/-- An accepted RUN: what R85 asks of the station that takes it. -/
theorem State.runAnswer_eq_ok_iff {s : State} : s.runAnswer = .ok ↔
    (s.seq.state = .idle ∨ s.seq.state = .suspended) ∧ s.syn.out ≠ .falling
      ∧ (∀ m : Station, m.toNat < s.count → m ≠ s.own → (s.ptb.peer m).state = .present
          ∧ (s.ptb.peer m).reported ≠ .tripped ∧ (s.ptb.peer m).reported ≠ .faulted)
      ∧ (s.lck.state = .locked ∨ (s.count = 1 ∧ s.lck.state = .alone)) := by
  have peers : s.peersUnready = false ↔ ∀ m : Station, m.toNat < s.count → m ≠ s.own →
      (s.ptb.peer m).state = .present ∧ (s.ptb.peer m).reported ≠ .tripped ∧ (s.ptb.peer m).reported ≠ .faulted := by
    simp only [State.peersUnready, List.any_eq_false, mem_stations, true_implies, State.expectedPeer]
    refine forall_congr' fun m => ?_
    simp
    tauto
  have lock : s.lockReady = true ↔ s.lck.state = .locked ∨ (s.count = 1 ∧ s.lck.state = .alone) := by
    simp [State.lockReady]
  rw [← peers, ← lock, State.runAnswer]
  cases state : s.seq.state <;> simp [holdsSlot]
  all_goals
    by_cases falling : s.syn.out = .falling <;> cases s.peersUnready <;> cases s.lockReady <;> simp [falling]

/-- The latch after a command: as it was, cleared by the end of a start, or set by an accepted RUN (R85, R163). -/
theorem energized_after {c : Instr} {s t : State} (runs : exec c s = .next t) :
    t.stc.energized = s.stc.energized
      ∨ (∃ straps, c = .oscillatorCountEnd straps ∧ t.stc.energized = false)
      ∨ ∃ req start, c = .run req start ∧ s.running = true ∧ s.settle.lnk.assembling = true
          ∧ s.settle.runAnswer = .ok ∧ t.stc.energized = true := by
  cases stage : c.isStartEvent
  case true =>
    have reset : ∀ k, (s.resetBy k).stc.energized = s.stc.energized := by
      intro k
      unfold State.resetBy
      split
      · exact (congrArg Stc.energized s.settle_stc :)
      · rfl
    cases c with
    | powerOn | supplyLow | resetPin =>
      obtain rfl := Host.Outcome.next.inj runs
      exact .inl (reset _)
    | resetReleased | powerUpDelayEnd =>
      obtain rfl := Host.Outcome.next.inj runs
      refine .inl ?_
      split <;> rfl
    | oscillatorCountEnd straps =>
      obtain rfl := Host.Outcome.next.inj runs
      split
      · exact .inr (.inl ⟨straps, rfl, rfl⟩)
      · exact .inl rfl
    | _ => cases stage
  case false =>
    cases run : s.running
    case false =>
      rw [exec_of_not_running stage run] at runs
      obtain rfl := Host.Outcome.next.inj runs
      exact .inl rfl
    case true =>
      by_cases other : ∀ req start, c ≠ .run req start
      · exact .inl (State.keepsStage.exec run stage other runs).2
      · simp only [not_forall, not_not] at other
        obtain ⟨req, start, rfl⟩ := other
        rw [exec_run, State.requested, State.taking_of_running run] at runs
        obtain rfl := Host.Outcome.next.inj runs
        cases assembling : s.settle.lnk.assembling
        case false =>
          refine .inl ?_
          rw [State.heard_of_not_assembling assembling, State.settle_stc]
        case true =>
          rw [State.heard_of_assembling assembling]
          by_cases ok : s.settle.runAnswer = .ok
          · refine .inr (.inr ⟨req, start, rfl, rfl, rfl, ok, ?_⟩)
            rw [if_pos (by exact ok), State.startRun_stc]
          · refine .inl ?_
            rw [if_neg (by exact ok), State.answer_stc]
            exact congrArg Stc.energized s.settle_stc

/-- Settles O50: a RUN alone reaches the latch, and the end of a start alone clears it. -/
theorem latchStandsUntilTheNextStart : Obligations.LatchStandsUntilTheNextStart := by
  unfold Obligations.LatchStandsUntilTheNextStart
  intro c s t runs
  obtain same | ⟨straps, rfl, cleared⟩ | ⟨req, start, rfl, run, assembling, ok, set⟩ := energized_after runs
  · rw [same]
    exact ⟨fun latched _ => latched, fun clear latched => absurd latched (by simp [clear])⟩
  · exact ⟨fun _ other => absurd rfl (other straps), fun _ latched => absurd latched (by simp [cleared])⟩
  · obtain ⟨state, out, peers, lock⟩ := State.runAnswer_eq_ok_iff.1 ok
    exact ⟨fun _ _ => set, fun _ _ => ⟨req, start, rfl, run, assembling, state, out, peers, lock⟩⟩

/-! ### The relation of the states -/

/-- A running station stays one on every command but those of the reset and the start. -/
theorem running_after {c : Instr} {s t : State} (run : s.running = true) (stage : c.isStartEvent = false)
    (runs : exec c s = .next t) : t.running = true := by
  by_cases other : ∀ req start, c ≠ .run req start
  · rw [(State.keepsStage.exec run stage other runs).running, run]
  · simp only [not_forall, not_not] at other
    obtain ⟨req, start, rfl⟩ := other
    rw [exec_run] at runs
    rw [State.requested, State.taking_of_running run] at runs
    obtain rfl := Host.Outcome.next.inj runs
    have phase : ∀ u : State, u.stc.phase = s.stc.phase → u.running = true := by
      intro u same
      rw [← run, State.running, State.running, same]
    refine phase _ ?_
    unfold State.heard
    split
    · dsimp only
      split
      · rw [State.startRun_stc, State.answer_stc]
        exact (congrArg Stc.phase s.settle_stc :)
      · rw [State.answer_stc]
        exact congrArg Stc.phase s.settle_stc
    · exact congrArg Stc.phase s.settle_stc

/-- The end of the start sequence leaves a station at rest, DARK, with nothing armed. -/
theorem State.Coherent.startUp (s : State) (straps : Straps) : (s.startUp straps).Coherent := by
  have ovl : (s.startUp straps).ovl = Ovl.allOff := rfl
  have limit : (s.startUp straps).seq.markerLimit = false := rfl
  have gate : (s.startUp straps).jnt.gate = .idle := rfl
  have out : (s.startUp straps).syn.out = .dark := rfl
  have state : (s.startUp straps).seq.state = .idle ∨ (s.startUp straps).seq.state = .faulted := by
    have stands : (s.startUp straps).seq.state = if straps.number.toNat ≥ straps.count then .faulted else .idle := by
      simp [State.startUp, startValues]
    rw [stands]
    split
    · exact .inr rfl
    · exact .inl rfl
  refine ⟨?_, ?_, ?_, ?_, ?_, ?_, ?_⟩
  · obtain state | state := state <;> simp [state, holdsSlot]
  · simp [out]
  · simp [State.startUp_image]
  · obtain state | state := state <;> simp [state, holdsSlot]
  · simp [limit]
  · obtain state | state := state <;> simp [state, gate]
  · intro _ i
    rw [ovl, Ovl.slot_allOff]

theorem State.consistent_assertReset (s : State) (k : StartCause) : (s.assertReset k).consistent :=
  (State.consistent_of_not_running rfl).2 fun _ i => Ovl.slot_allOff i

theorem State.quietInReset_assertReset (s : State) (k : StartCause) : (s.assertReset k).quietInReset :=
  fun _ => ⟨rfl, rfl, rfl, rfl, rfl, rfl, rfl, rfl, rfl⟩

/-- A change of the stage alone, before the end of the start, keeps the relation and the quiet. -/
theorem State.consistent_setPhase {s : State} (stopped : s.running = false) {p : StartPhase} (early : p ≠ .running)
    (h : s.consistent) : (s.setStc { s.stc with phase := p }).consistent :=
  (State.consistent_of_not_running (by simp [State.running, early])).2 ((State.consistent_of_not_running stopped).1 h)

theorem State.quietInReset_setStc {s : State} (stopped : s.running = false) (h : s.quietInReset) (x : Stc) :
    (s.setStc x).quietInReset := fun _ => h stopped

theorem State.not_running_of_phase {s : State} {p : StartPhase} (phase : s.stc.phase = p) (early : p ≠ .running) :
    s.running = false := by
  simp [State.running, phase, early]

/-- What a step or an event of the reset and the start leaves of a station: a reset asserted, a later stage, the end of
the start, or the same station. -/
theorem State.after_startEvent {c : Instr} {s t : State} (stage : c.isStartEvent = true) (runs : exec c s = .next t) :
    (∃ u k, t = State.assertReset u k) ∨ (s.running = false ∧ ∃ p, p ≠ .running ∧ t = s.setStc { s.stc with phase := p })
      ∨ (∃ straps, t = s.startUp straps) ∨ t = s := by
  cases c with
  | powerOn | supplyLow | resetPin =>
    obtain rfl := Host.Outcome.next.inj runs
    exact .inl ⟨_, _, rfl⟩
  | resetReleased | powerUpDelayEnd =>
    obtain rfl := Host.Outcome.next.inj runs
    split
    next phase => exact .inr (.inl ⟨State.not_running_of_phase phase (by decide), _, by decide, rfl⟩)
    next => exact .inr (.inr (.inr rfl))
  | oscillatorCountEnd straps =>
    obtain rfl := Host.Outcome.next.inj runs
    split
    · exact .inr (.inr (.inl ⟨straps, rfl⟩))
    · exact .inr (.inr (.inr rfl))
  | _ => cases stage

▸ What you should do:
Reproduce only the lines running from the one that contains "(phase : s.stc.phase" to the last line of the records.

▸ Your response:
theorem State.not_running_of_phase {s : State} {p : StartPhase} (phase : s.stc.phase = p) (early : p ≠ .running) :
    s.running = false := by
  simp [State.running, phase, early]

/-- What a step or an event of the reset and the start leaves of a station: a reset asserted, a later stage, the end of
the start, or the same station. -/
theorem State.after_startEvent {c : Instr} {s t : State} (stage : c.isStartEvent = true) (runs : exec c s = .next t) :
    (∃ u k, t = State.assertReset u k) ∨ (s.running = false ∧ ∃ p, p ≠ .running ∧ t = s.setStc { s.stc with phase := p })
      ∨ (∃ straps, t = s.startUp straps) ∨ t = s := by
  cases c with
  | powerOn | supplyLow | resetPin =>
    obtain rfl := Host.Outcome.next.inj runs
    exact .inl ⟨_, _, rfl⟩
  | resetReleased | powerUpDelayEnd =>
    obtain rfl := Host.Outcome.next.inj runs
    split
    next phase => exact .inr (.inl ⟨State.not_running_of_phase phase (by decide), _, by decide, rfl⟩)
    next => exact .inr (.inr (.inr rfl))
  | oscillatorCountEnd straps =>
    obtain rfl := Host.Outcome.next.inj runs
    split
    · exact .inr (.inr (.inl ⟨straps, rfl⟩))
    · exact .inr (.inr (.inr rfl))
  | _ => cases stage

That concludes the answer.